154 Tex. 15 | Tex. | 1954
delivered the opinion of the Court.
The sole question presented in this direct appeal is the constitutionality of a portion of Art. 7880-3a, R.C.S. This statute delegates to a water control and improvement district the power to install a sanitary and storm sewer disposal system financed by tax supported bonds. This delegation of power is claimed to be unauthorized by the Constitution.
Plaintiffs (appellants here), tax-paying real property owners within the district, seek an injunction to prevent the expenditure of this money. They contend that the sewer powers conferred by Art. 7880-3a, R.C.S., are not authorized by either Sec. 52, Art. 3, or Sec. 59a, Art. 16, of the Texas Constitution, and for that reason the act is unconstitutional, citing Tri-City Fresh Water Supply District No. 2 v. Mann, 135 Texas 280, 142 S.W. 2d 945; Deason v. Orange County Water Control and Improvement District No. 1, 151 Texas 29, 244 S.W. 2d 981; and Harris County Water Control and Improvement District No. 39 v. Albright, 153 Texas 94, 263 S.W. 2d 944.

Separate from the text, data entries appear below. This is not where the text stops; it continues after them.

-- ==== Sys2Proof/Word.lean ====
section
/-! DEFINITION. The widths of the data the block handles (00_scope.md R9, R14, R17; 10_state.md R20, R21). -/

namespace Sys2Proof

/-- A `u32`: a scalar register, a dimension of a shape, a command word (10_state.md R20). -/
abbrev Word := BitVec 32

/-- A `Num`: a binary32 pattern (00_scope.md R9). -/
abbrev Num32 := BitVec 32

/-- An `F16`: a pattern of the 16-bit format `RAW_FMT` (00_scope.md R8). -/
abbrev F16 := BitVec 16

/-- An element code `u4` (00_scope.md R17). -/
abbrev U4 := BitVec 4

/-- An unsigned byte `u8` (00_scope.md R17). -/
abbrev U8 := BitVec 8

/-- A quantized scaler `i8`, as its two's-complement pattern (00_scope.md R17). -/
abbrev I8 := BitVec 8

/-- The sixteen `Num` words of a CodeTable, index 0 first (42_element_codec.md R77, R78). -/
abbrev CodeTable := Vector Num32 16

end Sys2Proof
end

Plaintiffs’ attack upon the statute fails because the power to erect and operate a sewerage disposal plant is clearly within Sec. 59a, Art. 16, Texas Constitution. The water brought into the area by the district is not destroyed by use but must be returned to the hydrological cycle. The Conservation Amendment to our State Constitution would certainly permit the purification of water before it returns to the groundwater table and the river system. The protection of the purity of the waters of this state is a public right and duty under the Conservation Amendment. Arts. 698b and 1362, Vernon’s Penal Code, and Art. 4444, R.C.S., plainly declare the pollution of public waters to be against the public policy of the state and provide appropriate sanctions to implement this policy.
The judgment of the trial court is affirmed. Costs are taxed against plaintiffs below.
Opinion delivered December 15, 1954.